MobLand : une plongée grinçante et stylisée dans l'univers du crime britannique
Un projet signé Guy Ritchie, avec un casting cinq étoiles
MobLand, nouvelle série à l’humour noir, est une production percutante coréalisée par Guy Ritchie, bien connu pour ses films nerveux et stylisés (Snatch, The Gentlemen). Il en signe ici deux épisodes et coproduit l’ensemble, apportant sa patte visuelle sans pour autant sombrer dans la surenchère. L’approche est plus sobre que dans ses œuvres cinématographiques, mais tout aussi efficace.
Le casting, quant à lui, rassemble quelques-uns des plus grands noms du cinéma britannique : Tom Hardy, impressionnant de froideur et de charisme, Helen Mirren, magistrale en matriarche cynique, et Pierce Brosnan, jouant avec jubilation un patriarche brutal et instable.
Un « fixeur » dans l’ombre des grandes familles mafieuses
Au cœur de l’intrigue, Harry Da Souza, homme de main au sang-froid redoutable, s'occupe de tout ce que les aristocrates criminels préfèrent ne pas voir. Il travaille pour les Harrigan, une famille irlandaise régnant sur une organisation criminelle influente à Londres.
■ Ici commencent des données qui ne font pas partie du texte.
/-! ### Witnesses: mailbox commands -/

def hdr0 : CmdHdr := { path := .ring, seq := 1 }
def cmd0 (op : Nat) : Cmd := { hdr := hdr0, op := op, wall := 0, time := 0 }
/-- READY with one command in progress, an owner session on the ring and nothing else. -/
def cmdSt (op : Nat) : State := { State.reset with
  dev := .ready, ctl := { inProgress := [cmd0 op] }, fw := { secUp := true, powUp := true, schUp := true }
  ident := { owner := some 0, sessRing := some { owner := true, slot := 0, endTime := some 9 } } }
theorem runs_intro {s : State} {op : Nat} (h1 : s.ctl.inProgress = [cmd0 op]) (h2 : s.fw.schRestart = false)
    (h3 : s.ctl.turn (cmd0 op) = true) (h4 : s.cmdRefusal .ring op = none) : s.runs hdr0 op :=
  ⟨cmd0 op, h1, rfl, rfl, rfl, rfl, rfl, h2, h3, h4⟩
def allOps : List Nat :=
  [0x0101, 0x0102, 0x0103, 0x0104, 0x0105, 0x0201, 0x0202, 0x0301, 0x0302, 0x0303, 0x0304, 0x0305, 0x0306, 0x0307, 0x0308, 0x0401, 0x0402,
   0x0501, 0x0502, 0x0503, 0x0504, 0x0505, 0x0506, 0x0507, 0x0508, 0x0601, 0x0602, 0x0603, 0x0604, 0x0605, 0x0701, 0x0702, 0x0703, 0x0704,
   0x0801, 0x0802, 0x0901, 0x0902, 0x0903, 0x0A01, 0x0A02, 0x0A03, 0x0A04, 0x0A05, 0x0A06, 0x0A07, 0x0A08, 0x0B01, 0x0B02, 0x0C01, 0x0C02,
   0x0C03, 0x0C04, 0x0C05]
/-- Every one of the 54 commands runs in some state. -/
theorem test_commands_run : allOps.length = 54 ∧ ∀ op ∈ allOps, (cmdSt op).runs hdr0 op := by
  refine ⟨rfl, fun op hop => ?_⟩
  have h : ∀ op ∈ allOps, (cmdSt op).ctl.turn (cmd0 op) = true ∧ (cmdSt op).cmdRefusal .ring op = none := by decide
  exact runs_intro rfl rfl (h op hop).1 (h op hop).2
theorem test_LysIdIsWrittenWhenIdle_hyps : (∀ l, l < 8 → ((cmdSt 0x0C02).linkSt l).state = .down) ∧ (cmdSt 0x0C02).runs hdr0 0x0C02 ∧
    ((linkS { state := .up }).linkSt 0).state = .up :=
  ⟨by decide, runs_intro rfl rfl (by decide) (by decide), by decide⟩
theorem test_CommandsWaitForTheirTurn_hyps :
    cmdOf (.getInfo hdr0) = some (hdr0, 0x0101) ∧ State.reset.ctl.inProgress = [] ∧
    ((cmdSt 0x0101).ctl.inProgress.find? fun c => c.hdr = hdr0 && c.op == 0x0101 && !c.started) = some (cmd0 0x0101) ∧
    (let s : State := { cmdSt 0x0101 with fw := { schRestart := true } }
     s.fw.schRestart = true) ∧
    (let s : State := { cmdSt 0x0101 with ctl := { inProgress := [cmd0 0x0103, cmd0 0x0101] } }
     s.ctl.turn (cmd0 0x0101) = false) ∧
    (let s : State := { cmdSt 0x0201 with ident := {} }
     s.ctl.inProgress = [cmd0 0x0201] ∧ s.ctl.turn (cmd0 0x0201) = true ∧ s.cmdRefusal .ring 0x0201 = some stDenied) ∧
    (let c : Cmd := { cmd0 0x0201 with hostOwned := true }
     let s : State := { cmdSt 0x0201 with ctl := { inProgress := [c] } }
     c.hdr = hdr0 ∧ c.op = 0x0201 ∧ s.ctl.turn c = true ∧ s.cmdRefusal .ring 0x0201 = none ∧ s.fw.schRestart = false ∧ s.fw.resetStep = 0) := by decide
theorem test_ClusterDomainsAreNumbered_hyps : 3 < 4 ∧ 15 < 16 ∧ 7 < 8 ∧ 63 < 64 ∧ cdOf (3 * 2 ^ 13 + 7 * 2 ^ 10 + 15 * 2 ^ 6 + 63) = 511 := by decide
/-- One command in progress and the object buffer handed to the device with `bs` (direction 0) or free for as many bytes (1). -/
def bufSt (op dir n : Nat) (bs : List Byte) : State := { cmdSt op with
  mem := (({} : Mem).write objectBuffer (leBytes 8 ownDevice ++ leBytes 8 0 ++ leBytes 8 n ++ leBytes 4 dir)).write (objectBuffer + 64) bs }
def buf0 : BufRef := { window := 255, buffer := 0 }
theorem test_buffers : (bufSt 0x0C04 0 2 [5, 1]).bufRefusal .ring buf0 0 = none ∧ (bufSt 0x0C04 0 2 [5, 1]).bufIn .ring buf0 = [5, 1] ∧
    (bufSt 0x0B01 1 64 []).bufRefusal .ring buf0 1 = none ∧ (bufSt 0x0B01 1 64 []).bufLen .ring buf0 = 64 ∧
    (bufSt 0x0C04 0 2 [5, 1]).runs hdr0 0x0C04 ∧ (bufSt 0x0B01 1 64 []).runs hdr0 0x0B01 :=
  ⟨by decide, by decide, by decide, by decide, runs_intro rfl rfl (by decide) (by decide), runs_intro rfl rfl (by decide) (by decide)⟩
set_option maxRecDepth 8192 in
theorem test_DeviceCommandsAct_hyps :
    ((cmdSt 0x0102).fw.resetStep = 0 ∧ (fwS .computeReset { resetStep := 1 }).fw.resetStep ≠ 0) ∧
    (profSize 0x01000002 ≠ 0 ∧ ∃ v ∈ [State.reset.profNow 0x01000002], v.length = profSize 0x01000002 ∧ v.length ≤ 192 ∧ profOk 0x01000002 v = true) ∧
    ((lookD (cmdSt 0x0601).ctl.windows 63 ({} : Win)).state = 0 ∧ look (cmdSt 0x0601).ctl.opening 63 = none ∧
      (lookD [((63, { state := 2 }) : Nat × Win)] 63 {}).state = 2) ∧
    (memoryRange 0 (2 ^ 20) = true ∧ memoryRange outerBase (2 ^ 40) = true ∧ 4095 < 4096 ∧ 255 ≤ 255) ∧
    ((cmdSt 0x0603).ctl.retires = [] ∧ (cmdSt 0x0603).retiredPage 0 32767 191 = false ∧ ((cmdSt 0x0603).slice 32767).freeSpare = some 0 ∧
      (cmdSt 0x0603).retiredPage 1 11 65535 = false ∧ ((cmdSt 0x0603).outer 11).freeSpare = some 0) ∧
    (unitRegsUnit (.router 511) = true ∧ unitExists (.router 511) = true ∧ 0 < ((cmdSt 0x0604).block (.router 511)).length) ∧
    (1500 ≤ 1500 ∧ 4000 ≤ 4000 ∧ 1499 < 1500 ∧ 4000 < 4001) ∧
    ((0xFFF : Half).toNat < 4096 ∧ (0xFFF : Half).getLsbD 11 = true ∧ ((cmdSt 0x0702).outer 11).activeSaved = none) ∧
    (((clusS { fenced := true }).cluster 0).fenced = true ∧
      (((clusS { wave := some (1, 0) }).cluster 0).wave.isSome = true ∧ ((clusS { wave := some (1, 0) }).cluster 0).dom ≠ .fenced) ∧
      ((cmdSt 0x0703).cluster 511).dom = .off) ∧
    bits (0x1FFFFFFF : Word).toNat 31 29 = 0 ∧ (bufSt 0x0B01 1 64 []).mem.wf = true ∧
    ((cmdSt 0x0C01).linkSt 7).state ≠ .draining ∧ ((linkS { state := .up }).linkSt 0).enable = true ∧
    (∀ l, l < 8 → ((cmdSt 0x0C02).linkSt l).state = .down) ∧
    ((cmdSt 0x0C04).work.colls = [] ∧ field ((bufSt 0x0C04 0 2 [5, 1]).bufIn .ring buf0) 0 2 < 32768 ∧
      (look [((255, [0]) : Nat × List Nat)] 255).isSome = true) ∧
    (((cmdSt 0x0C05).portSt 3).state ≠ .draining ∧ ((cmdSt 0x0C05).portSt 3).modeSel = 1 ∧
      ((portS { state := .draining }).portSt 0).pendingOn = false) ∧
    ((cmd0 0x0102).started = false ∧ ({ cmd0 0x0102 with started := true } : Cmd).started = true) := by decide
/-- The table of 32,768 routes in the buffer of window 0, as the command's data. -/
theorem test_DeviceCommandsAct_routes : (List.replicate 32768 (0x80 : Byte)).length = 32768 ∧
    let w : Win := { state := 2, len := 32768 }
    let s : State := { cmdSt 0x0C03 with
      mem := ({} : Mem).write bufTables (leBytes 8 ownDevice ++ leBytes 8 0 ++ leBytes 8 32768 ++ leBytes 4 0)
      ctl := { inProgress := [cmd0 0x0C03], windows := [(0, w)] } }
    s.bufRefusal .ring { window := 0, buffer := 0, data := List.replicate 32768 0x80 } 0 = none ∧ s.runs hdr0 0x0C03 :=
  ⟨List.length_replicate, by decide, runs_intro rfl rfl (by decide) (by decide)⟩
theorem test_DeviceCommandsAct_open : ∃ s : State, s.runs hdr0 0x0601 ∧ (s.portSt 0).state = .up ∧ (s.portSt 0).gidOk 0 = true ∧ s.freeQp = some 0 :=
  ⟨{ cmdSt 0x0601 with net := { ports := [(0, { state := .up, linkLocalOk := true })] } }, runs_intro rfl rfl (by decide) (by decide),
    by decide, by decide, free_qp_zero _ rfl rfl rfl⟩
Harry n’est pas simplement un exécuteur : c’est un négociateur impitoyable, oscillant entre charme et menace, avec un art certain pour le ménage de situations dangereuses. Son quotidien ? Pression constante, violence parfois nécessaire, et un sens aigu de la diplomatie version gangsters. Tom Hardy incarne ce rôle avec la puissance et le mutisme menaçant qu'on lui connaît dans Taboo ou Peaky Blinders.
MobLand bande-annonce
Une famille aussi élégante que dangereuse
À la tête des Harrigan, Conrad, ancien gentleman-farmer interprété par un Pierce Brosnan jubilatoire, allie raffinement apparent et brutalité assumée. Derrière ce vernis de classe, l’homme est instable et imprévisible, capable d’exploser à tout moment – souvent avec une dose d’ironie glaçante.
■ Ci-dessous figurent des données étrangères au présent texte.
-- ==== Sys2Proof/Proofs/ClusterDomains.lean ====
section
/-!
The numbering of cluster domains. A core's logical ID is the number of its cluster domain followed by the 6 bits of Core (R8), and
that number is the die followed by the 7 bits of Mesh_Y and Mesh_X (R9), so `cdOf` and `dieOf` each drop the lowest field.
-/

namespace Sys2Proof.Machine

theorem cdOf_mul_add {k : Nat} (cd : Nat) (hk : k < 64) : cdOf (64 * cd + k) = cd := by
  rw [cdOf, Nat.mul_add_div (by decide), Nat.div_eq_of_lt hk, Nat.add_zero]

theorem dieOf_mul_add {n : Nat} (d : Nat) (hn : n < 128) : dieOf (128 * d + n) = d := by
  rw [dieOf, Nat.mul_add_div (by decide), Nat.div_eq_of_lt hn, Nat.add_zero]

/-- Settles O60: the fields of R8 above Core are the number of R9, and those of that number below the die stay under 128. -/
theorem clusterDomainsAreNumbered : Obligations.ClusterDomainsAreNumbered := by
  intro d x y k _ hx hy hk
  have hid : d * 2 ^ 13 + y * 2 ^ 10 + x * 2 ^ 6 + k = 64 * (128 * d + 16 * y + x) + k := by omega
  have hmesh : 16 * y + x < 128 := by omega
  constructor
  · rw [hid, cdOf_mul_add _ hk]
  · rw [Nat.add_assoc, dieOf_mul_add d hmesh]

end Sys2Proof.Machine
end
Mais c’est bien Maeve, son épouse – jouée avec brio par Helen Mirren – qui tire les ficelles. D’une intelligence froide et d’un humour noir tranchant, elle gouverne leur empire criminel d’une main de fer dans un gant de cuir. Ensemble, ils forment un couple soudé par la rouerie, l’expérience, et le goût du pouvoir.
Un drame familial sur fond de guerre des clans
Le déclencheur ? Un dérapage. Le petit-fils des Harrigan, Eddy, poignarde un homme lors d’une soirée arrosée. Pire encore, le fils d’une famille rivale – les Stevenson – disparaît au même moment. Une guerre des gangs menace d’éclater.
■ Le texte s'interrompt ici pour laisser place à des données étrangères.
-- ==== Sys2Proof/Proofs/StepKeeps.lean ====
section
/-!
The queue and the canonical form of memory along `exec` and `step` (00 R12). Every meaning keeps both (`Ok`, Laws/Keep); here the
lemmas of the meanings are put together, one arm of `exec` each.
-/

namespace Sys2Proof.Machine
Harry est donc chargé d’éteindre l’incendie avant qu’il ne consume tout. D’autant que sa propre famille – une épouse lassée de ses absences (interprétée par Joanne Froggatt, vue dans Downton Abbey) et une fille adolescente – se retrouve en danger. Entre loyautés conflictuelles et codes mafieux, la tension monte.
Une série entre noirceur et dérision
MobLand n’invente pas le genre de la saga mafieuse, mais elle en propose une version stylée et savoureusement grinçante. On pense bien sûr à Ray Donovan, avec lequel elle partage une même atmosphère de tragédie familiale et de violence larvée. D’ailleurs, le projet était initialement conçu comme un prequel de The Donovans, avant de devenir The Associate, puis MobLand.
Une ambiance sonore et visuelle soignée
La série bénéficie d’une bande-son rock percutante – avec notamment Fontaines D.C. dès le générique – qui participe pleinement à son identité. L’action, souvent tendue, est ponctuée de scènes spectaculaires, notamment une course-poursuite haletante dans le second épisode.
Verdict
Malgré quelques limites, notamment un traitement psychologique parfois superficiel des personnages, MobLand réussit son pari : offrir un divertissement de haute volée, porté par des dialogues acérés, un humour noir réjouissant et des performances d’acteurs impeccables. Une série à la fois sombre, mordante et résolument britannique.